Document Type

Journal Article

Department/Unit

Department of Chemistry; Institute of Advanced Material

Language

English

Abstract

Most of the currently available small molecule bulk heterojunction organic solar cells (BHJ OSCs) only utilize visible light and, to further increase the efficiency, the development of new organic materials that harvest near-infrared (NIR) light to produce an electric current is essential. Herein, a new A–π2–D–π1–D–π2–A type dimeric porphyrin-cored small molecule (CS-DP) is designed, synthesized and characterized. The use of CS-DP with a narrow bandgap (Eg) (1.22 eV) and the deep energy levels of the highest occupied molecular orbital (HOMO) and lowest unoccupied molecular orbital (LUMO) affords the highest power conversion efficiency of 8.29% in BHJ OSCs with PC71BM as an acceptor, corresponding to a short circuit current of 15.19 mA cm−2, an open circuit voltage of 0.796 V and a fill factor of 70% under AM 1.5G solar irradiation. The high device performance is attributed to the visible-near-infrared light-harvesting capability of CS-DP, and the super low energy loss feature. The energy loss (Eloss) lies between 0.43 and 0.51 eV in the system, which is related to the very small energy offset of the LUMOs between the CS-DP donor and PC71BM (ΔELUMO = 0.06 eV). The value of ΔELUMO, which is considered as a driving force for the photoinduced charge separation, is much smaller than the empirical threshold of 0.3 eV, but would not be a limiting factor in the charge separation process. The results indicate that there may be room for further improving the PCE for low bandgap dimeric porphyrin systems.

Publication Date

12-28-2017

Source Publication Title

Journal of Materials Chemistry A

Volume

5

Issue

48

Start Page

25460

End Page

25468

Publisher

Royal Society of Chemistry

Peer Reviewed

1

Copyright

This journal is © The Royal Society of Chemistry 2017

Funder

This work was supported by the National Natural Science Foundation of China (51473053, 91333206), Hong Kong Research Grants Council (HKBU 22304115-ECS), Areas of Excellence Scheme ([AoE/P-03/08]), Hong Kong Baptist University (FRG1/15-16/052, FRG2/16-17/024).
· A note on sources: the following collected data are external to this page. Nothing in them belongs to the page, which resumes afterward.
/-! ### setBatch -/

@[simp] theorem State.setBatch_pending (s : State) (b : Batch) : (s.setBatch b).pending = s.pending := rfl
@[simp] theorem State.setBatch_time (s : State) (b : Batch) : (s.setBatch b).time = s.time := rfl
@[simp] theorem State.setBatch_ptp0 (s : State) (b : Batch) : (s.setBatch b).ptp0 = s.ptp0 := rfl
@[simp] theorem State.setBatch_ptp1 (s : State) (b : Batch) : (s.setBatch b).ptp1 = s.ptp1 := rfl
@[simp] theorem State.setBatch_ptpSel (s : State) (b : Batch) : (s.setBatch b).ptpSel = s.ptpSel := rfl
@[simp] theorem State.setBatch_caps (s : State) (b : Batch) : (s.setBatch b).caps = s.caps := rfl
@[simp] theorem State.setBatch_beacons (s : State) (b : Batch) : (s.setBatch b).beacons = s.beacons := rfl
@[simp] theorem State.setBatch_forge (s : State) (b : Batch) : (s.setBatch b).forge = s.forge := rfl
@[simp] theorem State.setBatch_power (s : State) (b : Batch) : (s.setBatch b).power = s.power := rfl
@[simp] theorem State.setBatch_boot (s : State) (b : Batch) : (s.setBatch b).boot = s.boot := rfl
@[simp] theorem State.setBatch_life (s : State) (b : Batch) : (s.setBatch b).life = s.life := rfl
@[simp] theorem State.setBatch_genEpoch (s : State) (b : Batch) : (s.setBatch b).genEpoch = s.genEpoch := rfl
@[simp] theorem State.setBatch_genCount (s : State) (b : Batch) : (s.setBatch b).genCount = s.genCount := rfl
@[simp] theorem State.setBatch_digest (s : State) (b : Batch) : (s.setBatch b).digest = s.digest := rfl
@[simp] theorem State.setBatch_digests (s : State) (b : Batch) : (s.setBatch b).digests = s.digests := rfl
@[simp] theorem State.setBatch_active (s : State) (b : Batch) : (s.setBatch b).active = s.active := rfl
@[simp] theorem State.setBatch_image (s : State) (b : Batch) : (s.setBatch b).image = s.image := rfl
@[simp] theorem State.setBatch_legs (s : State) (b : Batch) : (s.setBatch b).legs = s.legs := rfl
@[simp] theorem State.setBatch_planner (s : State) (b : Batch) : (s.setBatch b).planner = s.planner := rfl
@[simp] theorem State.setBatch_closed (s : State) (b : Batch) : (s.setBatch b).closed = s.closed := rfl
@[simp] theorem State.setBatch_nextBatch (s : State) (b : Batch) : (s.setBatch b).nextBatch = s.nextBatch := rfl
@[simp] theorem State.setBatch_lateBatches (s : State) (b : Batch) : (s.setBatch b).lateBatches = s.lateBatches := rfl
@[simp] theorem State.setBatch_commitCount (s : State) (b : Batch) : (s.setBatch b).commitCount = s.commitCount := rfl
@[simp] theorem State.setBatch_sched (s : State) (b : Batch) : (s.setBatch b).sched = s.sched := rfl
@[simp] theorem State.setBatch_cfgs (s : State) (b : Batch) : (s.setBatch b).cfgs = s.cfgs := rfl
@[simp] theorem State.setBatch_elems (s : State) (b : Batch) : (s.setBatch b).elems = s.elems := rfl
@[simp] theorem State.setBatch_loopsStarted (s : State) (b : Batch) : (s.setBatch b).loopsStarted = s.loopsStarted := rfl
@[simp] theorem State.setBatch_lateSkips (s : State) (b : Batch) : (s.setBatch b).lateSkips = s.lateSkips := rfl
@[simp] theorem State.setBatch_notches (s : State) (b : Batch) : (s.setBatch b).notches = s.notches := rfl
@[simp] theorem State.setBatch_lanesA (s : State) (b : Batch) : (s.setBatch b).lanesA = s.lanesA := rfl
@[simp] theorem State.setBatch_lanesB (s : State) (b : Batch) : (s.setBatch b).lanesB = s.lanesB := rfl
@[simp] theorem State.setBatch_chans (s : State) (b : Batch) : (s.setBatch b).chans = s.chans := rfl
@[simp] theorem State.setBatch_ladder (s : State) (b : Batch) : (s.setBatch b).ladder = s.ladder := rfl
@[simp] theorem State.setBatch_mismatchesCleared (s : State) (b : Batch) : (s.setBatch b).mismatchesCleared = s.mismatchesCleared := rfl
@[simp] theorem State.setBatch_clear (s : State) (b : Batch) : (s.setBatch b).clear = s.clear := rfl
@[simp] theorem State.setBatch_aux (s : State) (b : Batch) : (s.setBatch b).aux = s.aux := rfl
@[simp] theorem State.setBatch_dets (s : State) (b : Batch) : (s.setBatch b).dets = s.dets := rfl
@[simp] theorem State.setBatch_buoys (s : State) (b : Batch) : (s.setBatch b).buoys = s.buoys := rfl
@[simp] theorem State.setBatch_ports (s : State) (b : Batch) : (s.setBatch b).ports = s.ports := rfl
@[simp] theorem State.setBatch_windowsDiscarded (s : State) (b : Batch) : (s.setBatch b).windowsDiscarded = s.windowsDiscarded := rfl
@[simp] theorem State.setBatch_ampNow (s : State) (b : Batch) : (s.setBatch b).ampNow = s.ampNow := rfl
@[simp] theorem State.setBatch_ampNext (s : State) (b : Batch) : (s.setBatch b).ampNext = s.ampNext := rfl
@[simp] theorem State.setBatch_audit (s : State) (b : Batch) : (s.setBatch b).audit = s.audit := rfl
@[simp] theorem State.setBatch_hm6 (s : State) (b : Batch) : (s.setBatch b).hm6 = s.hm6 := rfl
@[simp] theorem State.setBatch_hm7 (s : State) (b : Batch) : (s.setBatch b).hm7 = s.hm7 := rfl
@[simp] theorem State.setBatch_keeper (s : State) (b : Batch) : (s.setBatch b).keeper = s.keeper := rfl
@[simp] theorem State.setBatch_cal (s : State) (b : Batch) : (s.setBatch b).cal = s.cal := rfl
@[simp] theorem State.setBatch_thermal (s : State) (b : Batch) : (s.setBatch b).thermal = s.thermal := rfl
@[simp] theorem State.setBatch_fans (s : State) (b : Batch) : (s.setBatch b).fans = s.fans := rfl
@[simp] theorem State.setBatch_hkc0 (s : State) (b : Batch) : (s.setBatch b).hkc0 = s.hkc0 := rfl
@[simp] theorem State.setBatch_hkc1 (s : State) (b : Batch) : (s.setBatch b).hkc1 = s.hkc1 := rfl
@[simp] theorem State.setBatch_rewriting (s : State) (b : Batch) : (s.setBatch b).rewriting = s.rewriting := rfl
@[simp] theorem State.setBatch_mem (s : State) (b : Batch) : (s.setBatch b).mem = s.mem := rfl
@[simp] theorem State.setBatch_ddr (s : State) (b : Batch) : (s.setBatch b).ddr = s.ddr := rfl
@[simp] theorem State.setBatch_banks (s : State) (b : Batch) : (s.setBatch b).banks = s.banks := rfl
@[simp] theorem State.setBatch_proof (s : State) (b : Batch) : (s.setBatch b).proof = s.proof := rfl
@[simp] theorem State.setBatch_matrix (s : State) (b : Batch) : (s.setBatch b).matrix = s.matrix := rfl
@[simp] theorem State.setBatch_mbx (s : State) (b : Batch) : (s.setBatch b).mbx = s.mbx := rfl
@[simp] theorem State.setBatch_aex (s : State) (b : Batch) : (s.setBatch b).aex = s.aex := rfl
@[simp] theorem State.setBatch_sessions (s : State) (b : Batch) : (s.setBatch b).sessions = s.sessions := rfl
@[simp] theorem State.setBatch_kept (s : State) (b : Batch) : (s.setBatch b).kept = s.kept := rfl
@[simp] theorem State.setBatch_spi (s : State) (b : Batch) : (s.setBatch b).spi = s.spi := rfl
@[simp] theorem State.setBatch_bar2Sleep (s : State) (b : Batch) : (s.setBatch b).bar2Sleep = s.bar2Sleep := rfl
@[simp] theorem State.setBatch_disp (s : State) (b : Batch) : (s.setBatch b).disp = s.disp := rfl
@[simp] theorem State.setBatch_gate0 (s : State) (b : Batch) : (s.setBatch b).gate0 = s.gate0 := rfl
@[simp] theorem State.setBatch_gate1 (s : State) (b : Batch) : (s.setBatch b).gate1 = s.gate1 := rfl
@[simp] theorem State.setBatch_queues (s : State) (b : Batch) : (s.setBatch b).queues = s.queues := rfl
@[simp] theorem State.setBatch_events (s : State) (b : Batch) : (s.setBatch b).events = s.events := rfl
@[simp] theorem State.setBatch_objs (s : State) (b : Batch) : (s.setBatch b).objs = s.objs := rfl
@[simp] theorem State.setBatch_blobs (s : State) (b : Batch) : (s.setBatch b).blobs = s.blobs := rfl
@[simp] theorem State.setBatch_regs (s : State) (b : Batch) : (s.setBatch b).regs = s.regs := rfl
@[simp] theorem State.setBatch_shadowRegs (s : State) (b : Batch) : (s.setBatch b).shadowRegs = s.shadowRegs := rfl
@[simp] theorem State.setBatch_live (s : State) (b : Batch) : (s.setBatch b).live = s.live := rfl
@[simp] theorem State.setBatch_reject (s : State) (b : Batch) : (s.setBatch b).reject = s.reject := rfl
@[simp] theorem State.setBatch_out (s : State) (b : Batch) : (s.setBatch b).out = s.out := rfl
@[simp] theorem State.setBatch_freeCtr (s : State) (b : Batch) : (s.setBatch b).freeCtr = s.freeCtr := rfl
X. Zhu thanks The Science, Technology and Innovation Committee of Shenzhen Municipality (JCYJ20150630164505504) for support. X. Z. Wang thanks the project of Innovation Platform Open Foundation of University of Hunan Province (14K092) and Hunan 2011 Collaborative Innovation Center of Chemical Engineering & Technology with Environmental Benignity and Effective Resource Utilization for the support. X. B. Peng thanks International Science & Technology Cooperation Program of China (2013DFG52740) for support. Portions of this research were carried out at beamline 7.3.3 and 11.0.1.2 at the Advanced Light Source, Lawrence Berkeley National Laboratory, which was supported by the DOE, Office of Science, and Office of Basic Energy Sciences.

DOI

10.1039/C7TA06217F

Link to Publisher's Edition

http://dx.doi.org/10.1039/C7TA06217F

ISSN (print)

20507488

ISSN (electronic)

20507496

JA-5198-29433_suppl.pdf (766 kB)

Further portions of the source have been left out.